ASSIGNMENT | Using the records below, repeat exactly the lines from the one holding "fun _ => h.psw_eq⟩" through the one holding "StoreKept s (xbusTrace", both ends included, and no others.

(LISTED RECORDS)

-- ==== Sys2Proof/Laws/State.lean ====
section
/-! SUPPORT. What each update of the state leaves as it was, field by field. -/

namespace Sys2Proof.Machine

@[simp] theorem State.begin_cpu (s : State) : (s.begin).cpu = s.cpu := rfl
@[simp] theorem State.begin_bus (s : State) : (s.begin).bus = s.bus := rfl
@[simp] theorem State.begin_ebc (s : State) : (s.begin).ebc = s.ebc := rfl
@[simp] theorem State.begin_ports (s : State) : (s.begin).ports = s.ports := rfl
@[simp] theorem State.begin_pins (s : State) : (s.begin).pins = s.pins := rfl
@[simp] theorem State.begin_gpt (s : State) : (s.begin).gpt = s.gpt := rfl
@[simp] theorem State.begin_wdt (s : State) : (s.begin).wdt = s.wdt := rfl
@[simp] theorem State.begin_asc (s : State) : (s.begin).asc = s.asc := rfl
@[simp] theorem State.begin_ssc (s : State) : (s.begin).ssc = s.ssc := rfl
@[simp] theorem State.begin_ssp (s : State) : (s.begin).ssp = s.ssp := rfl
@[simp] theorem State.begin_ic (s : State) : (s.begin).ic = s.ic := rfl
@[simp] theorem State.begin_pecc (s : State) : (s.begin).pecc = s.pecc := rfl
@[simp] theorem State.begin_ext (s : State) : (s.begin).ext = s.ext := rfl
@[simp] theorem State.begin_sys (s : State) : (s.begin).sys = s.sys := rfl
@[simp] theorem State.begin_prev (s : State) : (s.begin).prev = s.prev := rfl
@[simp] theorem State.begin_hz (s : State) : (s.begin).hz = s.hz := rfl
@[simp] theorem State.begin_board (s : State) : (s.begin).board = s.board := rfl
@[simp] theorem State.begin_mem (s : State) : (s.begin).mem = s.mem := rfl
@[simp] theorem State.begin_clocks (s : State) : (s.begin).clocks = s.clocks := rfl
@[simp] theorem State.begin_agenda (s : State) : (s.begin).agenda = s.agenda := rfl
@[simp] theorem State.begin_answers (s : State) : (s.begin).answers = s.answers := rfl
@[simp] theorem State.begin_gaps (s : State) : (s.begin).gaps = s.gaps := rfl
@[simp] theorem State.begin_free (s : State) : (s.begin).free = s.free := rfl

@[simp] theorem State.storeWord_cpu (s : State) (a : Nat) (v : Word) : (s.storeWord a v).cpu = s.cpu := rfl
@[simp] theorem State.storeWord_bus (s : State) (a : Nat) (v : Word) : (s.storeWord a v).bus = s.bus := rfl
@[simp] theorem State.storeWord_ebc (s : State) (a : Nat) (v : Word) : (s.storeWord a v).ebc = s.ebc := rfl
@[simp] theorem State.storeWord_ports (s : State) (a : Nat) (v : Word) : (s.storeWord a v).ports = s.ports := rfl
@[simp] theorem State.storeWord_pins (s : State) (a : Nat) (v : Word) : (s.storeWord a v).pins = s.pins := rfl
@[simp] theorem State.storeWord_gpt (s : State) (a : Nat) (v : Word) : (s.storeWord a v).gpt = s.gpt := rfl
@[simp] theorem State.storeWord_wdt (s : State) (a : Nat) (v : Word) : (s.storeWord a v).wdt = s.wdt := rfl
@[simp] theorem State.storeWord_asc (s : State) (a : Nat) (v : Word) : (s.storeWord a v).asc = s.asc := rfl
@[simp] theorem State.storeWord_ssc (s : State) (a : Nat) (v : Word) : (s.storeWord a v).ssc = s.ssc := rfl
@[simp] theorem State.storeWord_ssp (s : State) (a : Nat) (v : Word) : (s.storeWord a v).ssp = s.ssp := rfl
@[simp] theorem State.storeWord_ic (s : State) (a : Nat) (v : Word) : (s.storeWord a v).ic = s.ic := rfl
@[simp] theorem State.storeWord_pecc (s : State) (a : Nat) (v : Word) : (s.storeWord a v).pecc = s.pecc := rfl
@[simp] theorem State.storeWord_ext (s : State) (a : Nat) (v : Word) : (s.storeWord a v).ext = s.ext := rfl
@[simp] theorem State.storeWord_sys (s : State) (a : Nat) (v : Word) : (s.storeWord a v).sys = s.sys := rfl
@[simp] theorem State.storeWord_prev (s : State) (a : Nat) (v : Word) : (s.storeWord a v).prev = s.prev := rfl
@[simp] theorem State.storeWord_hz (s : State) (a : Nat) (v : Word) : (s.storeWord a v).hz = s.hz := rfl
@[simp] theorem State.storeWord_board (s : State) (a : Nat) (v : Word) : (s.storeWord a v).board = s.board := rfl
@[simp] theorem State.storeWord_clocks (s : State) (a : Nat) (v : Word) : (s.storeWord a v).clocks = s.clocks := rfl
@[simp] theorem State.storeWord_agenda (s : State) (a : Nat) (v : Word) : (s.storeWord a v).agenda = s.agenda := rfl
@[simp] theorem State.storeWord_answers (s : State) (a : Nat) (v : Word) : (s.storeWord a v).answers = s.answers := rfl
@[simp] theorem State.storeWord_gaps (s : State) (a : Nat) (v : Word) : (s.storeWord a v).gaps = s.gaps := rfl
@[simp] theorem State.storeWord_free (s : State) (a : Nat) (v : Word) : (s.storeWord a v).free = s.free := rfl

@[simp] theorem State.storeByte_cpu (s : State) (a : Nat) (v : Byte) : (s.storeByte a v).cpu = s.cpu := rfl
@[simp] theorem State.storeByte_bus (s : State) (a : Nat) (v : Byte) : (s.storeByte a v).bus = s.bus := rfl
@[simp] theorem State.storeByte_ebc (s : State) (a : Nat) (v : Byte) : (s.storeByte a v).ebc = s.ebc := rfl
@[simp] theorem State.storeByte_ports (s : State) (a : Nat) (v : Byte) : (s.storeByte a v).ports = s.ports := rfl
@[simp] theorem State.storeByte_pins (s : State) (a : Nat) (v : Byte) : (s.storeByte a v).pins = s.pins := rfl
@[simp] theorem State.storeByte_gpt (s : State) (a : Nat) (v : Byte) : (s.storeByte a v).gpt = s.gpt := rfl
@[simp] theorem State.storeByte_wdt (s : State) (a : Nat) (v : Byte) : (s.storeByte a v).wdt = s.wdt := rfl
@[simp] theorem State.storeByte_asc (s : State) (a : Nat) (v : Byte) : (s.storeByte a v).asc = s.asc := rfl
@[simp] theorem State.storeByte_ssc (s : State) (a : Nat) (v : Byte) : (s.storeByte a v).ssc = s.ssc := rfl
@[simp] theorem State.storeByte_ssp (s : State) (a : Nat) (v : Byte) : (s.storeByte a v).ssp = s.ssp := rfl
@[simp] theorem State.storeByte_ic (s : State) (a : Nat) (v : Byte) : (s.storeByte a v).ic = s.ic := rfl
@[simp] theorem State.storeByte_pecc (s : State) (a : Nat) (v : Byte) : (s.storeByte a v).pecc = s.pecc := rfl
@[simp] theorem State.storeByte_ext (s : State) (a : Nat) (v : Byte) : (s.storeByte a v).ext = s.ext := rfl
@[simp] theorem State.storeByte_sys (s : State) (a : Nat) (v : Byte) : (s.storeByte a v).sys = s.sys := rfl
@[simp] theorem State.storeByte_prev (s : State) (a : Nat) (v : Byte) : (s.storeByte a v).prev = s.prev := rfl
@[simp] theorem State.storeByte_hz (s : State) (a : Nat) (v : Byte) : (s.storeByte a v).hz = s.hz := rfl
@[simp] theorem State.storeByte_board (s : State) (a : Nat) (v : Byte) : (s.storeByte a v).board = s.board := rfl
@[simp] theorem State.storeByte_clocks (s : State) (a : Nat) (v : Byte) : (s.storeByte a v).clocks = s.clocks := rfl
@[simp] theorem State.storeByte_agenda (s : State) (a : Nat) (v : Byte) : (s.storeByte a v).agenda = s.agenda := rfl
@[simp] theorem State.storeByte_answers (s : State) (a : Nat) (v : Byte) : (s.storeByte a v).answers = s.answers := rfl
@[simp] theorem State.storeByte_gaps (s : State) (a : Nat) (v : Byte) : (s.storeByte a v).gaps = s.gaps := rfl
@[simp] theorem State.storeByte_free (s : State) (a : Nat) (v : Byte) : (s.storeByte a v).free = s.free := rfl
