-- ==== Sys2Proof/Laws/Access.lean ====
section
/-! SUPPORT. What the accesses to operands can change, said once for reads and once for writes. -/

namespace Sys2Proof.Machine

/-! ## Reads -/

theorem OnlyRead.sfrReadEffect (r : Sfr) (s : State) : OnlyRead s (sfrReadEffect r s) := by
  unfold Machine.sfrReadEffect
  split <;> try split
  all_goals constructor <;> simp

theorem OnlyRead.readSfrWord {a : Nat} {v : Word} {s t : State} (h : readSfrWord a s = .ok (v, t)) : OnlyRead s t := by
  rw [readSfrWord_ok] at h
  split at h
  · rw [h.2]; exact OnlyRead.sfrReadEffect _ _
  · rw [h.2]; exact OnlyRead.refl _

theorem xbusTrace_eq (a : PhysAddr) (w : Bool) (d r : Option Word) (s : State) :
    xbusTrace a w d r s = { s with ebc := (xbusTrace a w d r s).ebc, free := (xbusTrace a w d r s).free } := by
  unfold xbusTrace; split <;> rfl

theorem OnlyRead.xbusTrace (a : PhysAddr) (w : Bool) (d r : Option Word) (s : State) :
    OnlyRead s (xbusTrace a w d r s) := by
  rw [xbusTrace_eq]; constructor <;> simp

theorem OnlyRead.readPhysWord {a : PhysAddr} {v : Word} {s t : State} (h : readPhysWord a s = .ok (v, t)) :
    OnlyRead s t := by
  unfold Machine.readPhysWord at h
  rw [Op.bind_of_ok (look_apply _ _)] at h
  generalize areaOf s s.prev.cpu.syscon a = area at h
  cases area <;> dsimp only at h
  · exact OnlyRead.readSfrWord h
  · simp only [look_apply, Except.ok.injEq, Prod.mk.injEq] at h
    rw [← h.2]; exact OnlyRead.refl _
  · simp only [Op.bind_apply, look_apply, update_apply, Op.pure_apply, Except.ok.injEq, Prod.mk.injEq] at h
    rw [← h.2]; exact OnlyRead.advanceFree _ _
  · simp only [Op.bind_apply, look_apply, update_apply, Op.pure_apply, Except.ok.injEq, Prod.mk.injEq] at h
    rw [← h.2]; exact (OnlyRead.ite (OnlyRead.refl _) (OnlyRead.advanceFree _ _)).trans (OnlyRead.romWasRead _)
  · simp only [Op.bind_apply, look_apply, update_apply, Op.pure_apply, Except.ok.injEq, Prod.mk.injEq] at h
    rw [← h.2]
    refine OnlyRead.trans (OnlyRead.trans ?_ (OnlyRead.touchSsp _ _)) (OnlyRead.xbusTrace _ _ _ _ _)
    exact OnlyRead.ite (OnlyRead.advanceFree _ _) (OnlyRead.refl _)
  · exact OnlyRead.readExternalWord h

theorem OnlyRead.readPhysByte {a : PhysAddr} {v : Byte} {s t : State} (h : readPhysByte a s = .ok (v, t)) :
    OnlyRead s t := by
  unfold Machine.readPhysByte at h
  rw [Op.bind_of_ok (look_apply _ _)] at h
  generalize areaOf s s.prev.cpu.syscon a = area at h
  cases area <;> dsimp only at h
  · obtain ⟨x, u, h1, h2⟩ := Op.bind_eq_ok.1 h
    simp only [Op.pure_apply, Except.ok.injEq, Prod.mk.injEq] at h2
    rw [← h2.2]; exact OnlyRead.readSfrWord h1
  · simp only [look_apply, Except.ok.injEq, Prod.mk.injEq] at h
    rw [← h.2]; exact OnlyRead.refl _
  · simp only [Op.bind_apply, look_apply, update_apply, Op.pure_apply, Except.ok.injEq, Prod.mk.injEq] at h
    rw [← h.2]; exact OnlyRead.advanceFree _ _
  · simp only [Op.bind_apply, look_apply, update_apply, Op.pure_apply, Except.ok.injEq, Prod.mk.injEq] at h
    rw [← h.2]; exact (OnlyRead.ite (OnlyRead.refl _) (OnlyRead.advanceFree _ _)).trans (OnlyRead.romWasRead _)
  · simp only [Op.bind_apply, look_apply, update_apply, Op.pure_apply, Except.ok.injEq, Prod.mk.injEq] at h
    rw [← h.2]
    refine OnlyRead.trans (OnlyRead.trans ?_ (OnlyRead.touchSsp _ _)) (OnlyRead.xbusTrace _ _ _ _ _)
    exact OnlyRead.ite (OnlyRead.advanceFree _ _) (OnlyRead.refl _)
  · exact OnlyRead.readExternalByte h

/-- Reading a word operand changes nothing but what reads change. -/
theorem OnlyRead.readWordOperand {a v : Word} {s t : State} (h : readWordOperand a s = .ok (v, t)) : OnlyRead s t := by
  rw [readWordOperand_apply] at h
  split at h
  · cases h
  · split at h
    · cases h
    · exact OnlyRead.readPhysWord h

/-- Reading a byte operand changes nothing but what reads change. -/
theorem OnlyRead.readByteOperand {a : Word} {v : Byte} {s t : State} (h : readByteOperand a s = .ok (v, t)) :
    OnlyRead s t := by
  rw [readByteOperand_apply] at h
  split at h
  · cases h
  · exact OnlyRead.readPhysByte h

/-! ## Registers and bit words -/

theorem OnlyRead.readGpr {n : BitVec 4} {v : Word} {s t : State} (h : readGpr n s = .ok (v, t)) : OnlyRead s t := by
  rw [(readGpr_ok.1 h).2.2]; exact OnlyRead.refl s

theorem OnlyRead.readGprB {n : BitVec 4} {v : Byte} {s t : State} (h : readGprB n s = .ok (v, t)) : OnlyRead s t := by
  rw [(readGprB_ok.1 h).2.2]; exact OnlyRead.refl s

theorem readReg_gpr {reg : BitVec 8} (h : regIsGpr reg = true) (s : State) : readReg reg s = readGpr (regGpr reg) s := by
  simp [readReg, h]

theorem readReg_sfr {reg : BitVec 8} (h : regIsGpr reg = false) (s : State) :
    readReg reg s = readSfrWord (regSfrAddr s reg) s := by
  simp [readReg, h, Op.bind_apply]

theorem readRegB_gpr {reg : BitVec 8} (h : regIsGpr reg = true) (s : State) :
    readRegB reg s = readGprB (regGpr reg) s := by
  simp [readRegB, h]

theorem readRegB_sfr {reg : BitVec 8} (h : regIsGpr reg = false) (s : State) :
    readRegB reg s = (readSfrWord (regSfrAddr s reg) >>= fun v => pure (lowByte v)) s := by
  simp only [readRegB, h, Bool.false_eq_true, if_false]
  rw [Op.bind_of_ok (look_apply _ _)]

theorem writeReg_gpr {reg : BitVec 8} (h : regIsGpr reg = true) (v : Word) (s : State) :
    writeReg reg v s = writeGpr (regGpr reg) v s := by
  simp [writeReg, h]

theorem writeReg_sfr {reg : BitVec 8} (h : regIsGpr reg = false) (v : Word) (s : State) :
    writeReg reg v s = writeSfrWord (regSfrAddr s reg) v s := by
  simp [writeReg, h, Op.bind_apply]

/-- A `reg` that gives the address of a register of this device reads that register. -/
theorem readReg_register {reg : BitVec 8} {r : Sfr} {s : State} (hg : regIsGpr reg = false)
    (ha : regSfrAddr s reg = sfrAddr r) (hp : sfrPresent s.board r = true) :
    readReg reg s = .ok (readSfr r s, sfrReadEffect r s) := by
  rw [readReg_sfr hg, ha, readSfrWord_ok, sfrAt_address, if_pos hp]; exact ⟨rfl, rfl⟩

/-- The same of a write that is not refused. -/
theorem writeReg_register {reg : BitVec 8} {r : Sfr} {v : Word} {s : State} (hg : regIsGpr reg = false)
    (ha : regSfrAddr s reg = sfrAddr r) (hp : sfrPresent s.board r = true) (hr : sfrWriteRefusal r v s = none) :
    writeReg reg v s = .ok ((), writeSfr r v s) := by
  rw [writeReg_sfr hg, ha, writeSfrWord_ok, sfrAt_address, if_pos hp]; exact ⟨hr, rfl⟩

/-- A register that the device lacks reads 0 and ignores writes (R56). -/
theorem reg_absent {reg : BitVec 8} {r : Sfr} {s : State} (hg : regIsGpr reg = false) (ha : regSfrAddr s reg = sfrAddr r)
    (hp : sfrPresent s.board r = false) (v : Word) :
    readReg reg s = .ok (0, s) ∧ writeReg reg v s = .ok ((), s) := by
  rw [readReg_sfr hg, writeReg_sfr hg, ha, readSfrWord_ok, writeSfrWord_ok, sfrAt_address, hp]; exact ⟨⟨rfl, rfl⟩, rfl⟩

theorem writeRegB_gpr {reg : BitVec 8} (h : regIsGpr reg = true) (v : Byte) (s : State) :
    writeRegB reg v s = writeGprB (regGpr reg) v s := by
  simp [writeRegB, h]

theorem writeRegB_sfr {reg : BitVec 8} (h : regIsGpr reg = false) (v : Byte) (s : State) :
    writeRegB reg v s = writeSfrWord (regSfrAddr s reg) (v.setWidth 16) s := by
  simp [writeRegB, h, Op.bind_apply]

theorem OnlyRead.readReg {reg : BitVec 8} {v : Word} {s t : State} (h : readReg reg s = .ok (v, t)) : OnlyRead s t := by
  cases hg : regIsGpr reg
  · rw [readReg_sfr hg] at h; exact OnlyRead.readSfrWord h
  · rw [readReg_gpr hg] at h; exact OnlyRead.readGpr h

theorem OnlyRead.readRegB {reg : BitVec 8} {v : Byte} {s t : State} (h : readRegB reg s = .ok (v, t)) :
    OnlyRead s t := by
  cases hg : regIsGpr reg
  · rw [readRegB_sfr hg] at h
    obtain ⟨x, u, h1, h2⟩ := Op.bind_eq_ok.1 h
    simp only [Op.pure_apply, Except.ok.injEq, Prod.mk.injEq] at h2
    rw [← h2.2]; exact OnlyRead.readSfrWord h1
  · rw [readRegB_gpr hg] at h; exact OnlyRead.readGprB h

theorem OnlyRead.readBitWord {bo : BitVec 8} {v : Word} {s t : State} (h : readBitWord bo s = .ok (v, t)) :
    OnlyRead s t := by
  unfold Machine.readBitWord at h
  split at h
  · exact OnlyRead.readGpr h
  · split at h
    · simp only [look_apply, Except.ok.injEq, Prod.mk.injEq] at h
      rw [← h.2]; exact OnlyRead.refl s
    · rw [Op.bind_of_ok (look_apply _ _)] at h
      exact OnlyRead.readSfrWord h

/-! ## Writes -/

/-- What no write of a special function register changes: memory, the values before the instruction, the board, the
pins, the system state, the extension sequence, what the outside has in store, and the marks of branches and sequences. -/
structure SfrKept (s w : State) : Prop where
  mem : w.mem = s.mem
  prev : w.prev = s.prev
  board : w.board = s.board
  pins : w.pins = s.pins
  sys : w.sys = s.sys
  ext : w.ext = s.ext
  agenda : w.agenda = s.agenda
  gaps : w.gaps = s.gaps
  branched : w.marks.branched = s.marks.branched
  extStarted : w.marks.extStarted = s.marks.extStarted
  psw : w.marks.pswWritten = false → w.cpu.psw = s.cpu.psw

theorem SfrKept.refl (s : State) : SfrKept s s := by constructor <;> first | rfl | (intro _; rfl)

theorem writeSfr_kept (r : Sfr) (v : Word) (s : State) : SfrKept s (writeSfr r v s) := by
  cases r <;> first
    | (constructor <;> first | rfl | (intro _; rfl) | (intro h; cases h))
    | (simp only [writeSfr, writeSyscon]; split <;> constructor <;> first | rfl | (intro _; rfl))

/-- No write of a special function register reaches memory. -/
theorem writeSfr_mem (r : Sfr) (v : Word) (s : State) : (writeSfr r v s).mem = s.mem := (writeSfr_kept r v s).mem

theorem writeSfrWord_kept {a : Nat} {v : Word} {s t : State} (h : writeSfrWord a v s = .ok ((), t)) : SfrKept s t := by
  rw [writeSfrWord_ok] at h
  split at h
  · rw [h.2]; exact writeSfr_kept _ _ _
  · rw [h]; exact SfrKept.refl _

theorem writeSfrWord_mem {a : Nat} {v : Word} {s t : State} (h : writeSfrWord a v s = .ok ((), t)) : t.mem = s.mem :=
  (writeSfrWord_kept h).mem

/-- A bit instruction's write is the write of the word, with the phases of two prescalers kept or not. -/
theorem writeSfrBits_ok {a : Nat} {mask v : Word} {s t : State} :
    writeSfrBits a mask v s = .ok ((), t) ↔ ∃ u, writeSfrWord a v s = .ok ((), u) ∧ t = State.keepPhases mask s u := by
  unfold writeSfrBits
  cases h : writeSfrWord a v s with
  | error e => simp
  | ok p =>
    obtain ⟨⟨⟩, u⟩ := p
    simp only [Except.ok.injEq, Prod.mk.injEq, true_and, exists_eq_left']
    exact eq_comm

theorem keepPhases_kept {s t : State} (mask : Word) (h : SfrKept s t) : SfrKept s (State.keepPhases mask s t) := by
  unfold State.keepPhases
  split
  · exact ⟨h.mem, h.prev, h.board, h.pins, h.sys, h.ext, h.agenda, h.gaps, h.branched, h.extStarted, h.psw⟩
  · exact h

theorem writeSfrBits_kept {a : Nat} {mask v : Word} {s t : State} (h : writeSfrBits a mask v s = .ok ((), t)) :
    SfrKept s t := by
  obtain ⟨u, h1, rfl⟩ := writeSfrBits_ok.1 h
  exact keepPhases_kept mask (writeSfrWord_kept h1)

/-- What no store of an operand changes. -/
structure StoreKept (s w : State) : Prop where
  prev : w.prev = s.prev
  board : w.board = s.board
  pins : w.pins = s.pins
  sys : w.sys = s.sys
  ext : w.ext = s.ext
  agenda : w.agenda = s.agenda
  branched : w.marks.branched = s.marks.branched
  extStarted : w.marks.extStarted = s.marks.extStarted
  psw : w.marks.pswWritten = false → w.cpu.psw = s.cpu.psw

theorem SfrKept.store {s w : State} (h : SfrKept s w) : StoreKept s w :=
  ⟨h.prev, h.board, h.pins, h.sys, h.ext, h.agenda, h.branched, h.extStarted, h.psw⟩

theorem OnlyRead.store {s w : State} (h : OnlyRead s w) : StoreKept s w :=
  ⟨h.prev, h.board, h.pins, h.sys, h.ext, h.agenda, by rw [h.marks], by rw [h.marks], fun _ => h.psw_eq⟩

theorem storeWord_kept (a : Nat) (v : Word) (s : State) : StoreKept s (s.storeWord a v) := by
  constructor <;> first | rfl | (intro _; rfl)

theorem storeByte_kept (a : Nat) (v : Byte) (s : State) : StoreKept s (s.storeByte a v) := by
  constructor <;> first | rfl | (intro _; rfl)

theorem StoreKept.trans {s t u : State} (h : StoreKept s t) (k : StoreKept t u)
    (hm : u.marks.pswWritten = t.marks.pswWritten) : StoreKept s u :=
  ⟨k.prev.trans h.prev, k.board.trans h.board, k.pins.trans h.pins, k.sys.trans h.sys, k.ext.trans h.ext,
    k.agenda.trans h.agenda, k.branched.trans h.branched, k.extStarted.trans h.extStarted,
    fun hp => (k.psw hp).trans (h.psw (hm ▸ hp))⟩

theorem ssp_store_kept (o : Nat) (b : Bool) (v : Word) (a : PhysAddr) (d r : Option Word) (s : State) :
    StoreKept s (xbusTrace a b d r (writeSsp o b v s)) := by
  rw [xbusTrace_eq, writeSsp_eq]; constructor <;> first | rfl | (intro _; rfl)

(End LISTED RECORDS)

EXERCISE OUTPUT |
  ⟨h.prev, h.board, h.pins, h.sys, h.ext, h.agenda, by rw [h.marks], by rw [h.marks], fun _ => h.psw_eq⟩

theorem storeWord_kept (a : Nat) (v : Word) (s : State) : StoreKept s (s.storeWord a v) := by
  constructor <;> first | rfl | (intro _; rfl)

theorem storeByte_kept (a : Nat) (v : Byte) (s : State) : StoreKept s (s.storeByte a v) := by
  constructor <;> first | rfl | (intro _; rfl)

theorem StoreKept.trans {s t u : State} (h : StoreKept s t) (k : StoreKept t u)
    (hm : u.marks.pswWritten = t.marks.pswWritten) : StoreKept s u :=
  ⟨k.prev.trans h.prev, k.board.trans h.board, k.pins.trans h.pins, k.sys.trans h.sys, k.ext.trans h.ext,
    k.agenda.trans h.agenda, k.branched.trans h.branched, k.extStarted.trans h.extStarted,
    fun hp => (k.psw hp).trans (h.psw (hm ▸ hp))⟩

theorem ssp_store_kept (o : Nat) (b : Bool) (v : Word) (a : PhysAddr) (d r : Option Word) (s : State) :
    StoreKept s (xbusTrace a b d r (writeSsp o b v s)) := by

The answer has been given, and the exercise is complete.